Good day, I was wondering if someone had access to A-PD-055-002/PP-001, Canadian Forces Manual of Military Occupational Structure - Occupational Specification. Specifically for the trade of PAO.


----------



## dapaterson (19 Mar 2018)

What, specifically, are you looking for?  Occ Specs are rather... dense documents, not readily comprehensible to most outside those who manage specifications.


----------



## garb811 (19 Mar 2018)

All of the Occupational Specifications are individually available on the DWAN.  If my memory serves, they are on the DGPR site, although they are fairly easy to find even with the crappy DWAN search engine.


----------



## Pogo Fiero (20 Mar 2018)

Yes I was aware it was on DWAN but I was hoping someone had a pdf. of the ideal degree required for the trade of Public Affairs depending on the program


----------



## dapaterson (20 Mar 2018)

DPGR maintains the degree list for occupations as well.  Best to check their site; the OS docs are not updated as frequently.


----------



## da1root (22 Mar 2018)

Entry Standards are held separate from the A-PD-055-002/PP-001, Canadian Forces Manual of Military Occupational Structure - Occupational Specification

As for the specific entry standards for PAO: It depends on whether you're looking at the ES for:
1) DEO
2) OT, CT (Untrained), SCP
3) CT (Trained)
4) UTP-NCM
5) ROTP
6) CEOTP
7) CFRP

While information from the document can be posted (normally the preference is that someone in Recruiting post the information); posting the document itself, speaking as an ISSO, should not be done.
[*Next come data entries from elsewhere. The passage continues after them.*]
/-! ### emit -/

@[simp] theorem emit_pending (s : State) (m : OutMsg) : (emit s m).pending = s.pending := rfl
@[simp] theorem emit_free (s : State) (m : OutMsg) : (emit s m).free = s.free := rfl
@[simp] theorem emit_hostMem (s : State) (m : OutMsg) : (emit s m).hostMem = s.hostMem := rfl
@[simp] theorem emit_mem (s : State) (m : OutMsg) : (emit s m).mem = s.mem := rfl
@[simp] theorem emit_tile (s : State) (m : OutMsg) : (emit s m).tile = s.tile := rfl
@[simp] theorem emit_job (s : State) (m : OutMsg) : (emit s m).job = s.job := rfl
@[simp] theorem emit_fab (s : State) (m : OutMsg) : (emit s m).fab = s.fab := rfl
@[simp] theorem emit_trw (s : State) (m : OutMsg) : (emit s m).trw = s.trw := rfl
@[simp] theorem emit_rink (s : State) (m : OutMsg) : (emit s m).rink = s.rink := rfl
@[simp] theorem emit_post (s : State) (m : OutMsg) : (emit s m).post = s.post := rfl
@[simp] theorem emit_host (s : State) (m : OutMsg) : (emit s m).host = s.host := rfl
@[simp] theorem emit_cfg (s : State) (m : OutMsg) : (emit s m).cfg = s.cfg := rfl
@[simp] theorem emit_tel (s : State) (m : OutMsg) : (emit s m).tel = s.tel := rfl
@[simp] theorem emit_sec (s : State) (m : OutMsg) : (emit s m).sec = s.sec := rfl
@[simp] theorem emit_pwr (s : State) (m : OutMsg) : (emit s m).pwr = s.pwr := rfl
@[simp] theorem emit_boot (s : State) (m : OutMsg) : (emit s m).boot = s.boot := rfl

/-! ### bump -/

@[simp] theorem bump_pending (s : State) (off n : Nat) : (bump s off n).pending = s.pending := rfl
@[simp] theorem bump_free (s : State) (off n : Nat) : (bump s off n).free = s.free := rfl
@[simp] theorem bump_out (s : State) (off n : Nat) : (bump s off n).out = s.out := rfl
@[simp] theorem bump_hostMem (s : State) (off n : Nat) : (bump s off n).hostMem = s.hostMem := rfl
@[simp] theorem bump_mem (s : State) (off n : Nat) : (bump s off n).mem = s.mem := rfl
@[simp] theorem bump_tile (s : State) (off n : Nat) : (bump s off n).tile = s.tile := rfl
@[simp] theorem bump_job (s : State) (off n : Nat) : (bump s off n).job = s.job := rfl
@[simp] theorem bump_fab (s : State) (off n : Nat) : (bump s off n).fab = s.fab := rfl
@[simp] theorem bump_trw (s : State) (off n : Nat) : (bump s off n).trw = s.trw := rfl
@[simp] theorem bump_rink (s : State) (off n : Nat) : (bump s off n).rink = s.rink := rfl
@[simp] theorem bump_post (s : State) (off n : Nat) : (bump s off n).post = s.post := rfl
@[simp] theorem bump_host (s : State) (off n : Nat) : (bump s off n).host = s.host := rfl
@[simp] theorem bump_cfg (s : State) (off n : Nat) : (bump s off n).cfg = s.cfg := rfl
@[simp] theorem bump_sec (s : State) (off n : Nat) : (bump s off n).sec = s.sec := rfl
@[simp] theorem bump_pwr (s : State) (off n : Nat) : (bump s off n).pwr = s.pwr := rfl
@[simp] theorem bump_boot (s : State) (off n : Nat) : (bump s off n).boot = s.boot := rfl
@[simp] theorem bump_tel_shadow (s : State) (off n : Nat) : (bump s off n).tel.shadow = s.tel.shadow := rfl
@[simp] theorem bump_tel_plumb (s : State) (off n : Nat) : (bump s off n).tel.plumb = s.tel.plumb := rfl
@[simp] theorem bump_tel_plumbShadow (s : State) (off n : Nat) : (bump s off n).tel.plumbShadow = s.tel.plumbShadow := rfl
@[simp] theorem bump_tel_rolled (s : State) (off n : Nat) : (bump s off n).tel.rolled = s.tel.rolled := rfl
@[simp] theorem bump_tel_totals (s : State) (off n : Nat) : (bump s off n).tel.totals = s.tel.totals := rfl
@[simp] theorem bump_tel_rollup (s : State) (off n : Nat) : (bump s off n).tel.rollup = s.tel.rollup := rfl
@[simp] theorem bump_tel_ticks (s : State) (off n : Nat) : (bump s off n).tel.ticks = s.tel.ticks := rfl
@[simp] theorem bump_tel_tickTime (s : State) (off n : Nat) : (bump s off n).tel.tickTime = s.tel.tickTime := rfl
@[simp] theorem bump_tel_valid (s : State) (off n : Nat) : (bump s off n).tel.valid = s.tel.valid := rfl
@[simp] theorem bump_tel_rolling (s : State) (off n : Nat) : (bump s off n).tel.rolling = s.tel.rolling := rfl
@[simp] theorem bump_tel_again (s : State) (off n : Nat) : (bump s off n).tel.again = s.tel.again := rfl
@[simp] theorem bump_tel_logs (s : State) (off n : Nat) : (bump s off n).tel.logs = s.tel.logs := rfl
@[simp] theorem bump_tel_logOvf (s : State) (off n : Nat) : (bump s off n).tel.logOvf = s.tel.logOvf := rfl
@[simp] theorem bump_tel_lastCe (s : State) (off n : Nat) : (bump s off n).tel.lastCe = s.tel.lastCe := rfl
@[simp] theorem bump_tel_ceEv (s : State) (off n : Nat) : (bump s off n).tel.ceEv = s.tel.ceEv := rfl
@[simp] theorem bump_tel_ret (s : State) (off n : Nat) : (bump s off n).tel.ret = s.tel.ret := rfl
The document is owned by DGPR and although the document itself is Unclassified, the only person/agency authorized to post the PDF in it's entirety is the owner.


----------



## brihard (27 Mar 2018)

Question on this: Can anyone tell me what the Occupational Specification for Artillery Soldier states must be done in order to be promoted to Bombardier? What the hard policy requirement is in the trade to get a second hook? I'm trying to help out someone who is on a med cat and not being promoted, despite a recent CANFORGEN to the contrary. I don't have the entire storyas of yet but this is a relevant and important piece.


----------



## dapaterson (27 Mar 2018)

Brihard said:
			
		

> Question on this: Can anyone tell me what the Occupational Specification for Artillery Soldier states must be done in order to be promoted to Bombardier? What the hard policy requirement is in the trade to get a second hook? I'm trying to help out someone who is on a med cat and not being promoted, despite a recent CANFORGEN to the contrary. I don't have the entire storyas of yet but this is a relevant and important piece.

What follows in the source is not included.